**** Input data

-- ==== Sys2Proof/Machine/Dispatch.lean ====
section
/-!
DEFINITION. One arm per instruction (spec/40_step_cycle.md R65).
-/

namespace Sys2Proof.Machine

def exec (i : Instr) (s : State) : Host.Outcome State Fault Refusal :=
  match i with
  | .hlt => Sys2Proof.Machine.execHlt s
  | .ldi r imm => Sys2Proof.Machine.execLdi r imm s
  | .prn r => Sys2Proof.Machine.execPrn r s
  | .add a b => Sys2Proof.Machine.execAdd a b s
  | .mul a b => Sys2Proof.Machine.execMul a b s
  | .cmp a b => Sys2Proof.Machine.execCmp a b s
  | .and a b => Sys2Proof.Machine.execAnd a b s
  | .or a b => Sys2Proof.Machine.execOr a b s
  | .xor a b => Sys2Proof.Machine.execXor a b s
  | .push r => Sys2Proof.Machine.execPush r s
  | .pop r => Sys2Proof.Machine.execPop r s
  | .call r => Sys2Proof.Machine.execCall r s
  | .ret => Sys2Proof.Machine.execRet s
  | .jmp r => Sys2Proof.Machine.execJmp r s
  | .jeq r => Sys2Proof.Machine.execJeq r s
  | .jne r => Sys2Proof.Machine.execJne r s

end Sys2Proof.Machine
end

********

▶ _Exercise details_
Look above for the line containing "Sys2Proof.Machine.execPrn r s". Output from there through the line containing "Sys2Proof.Machine.execXor a b s", exactly and inclusively.

▶ _Task result_
  | .prn r => Sys2Proof.Machine.execPrn r s
  | .add a b => Sys2Proof.Machine.execAdd a b s
  | .mul a b => Sys2Proof.Machine.execMul a b s
  | .cmp a b => Sys2Proof.Machine.execCmp a b s
  | .and a b => Sys2Proof.Machine.execAnd a b s
  | .or a b => Sys2Proof.Machine.execOr a b s
  | .xor a b => Sys2Proof.Machine.execXor a b s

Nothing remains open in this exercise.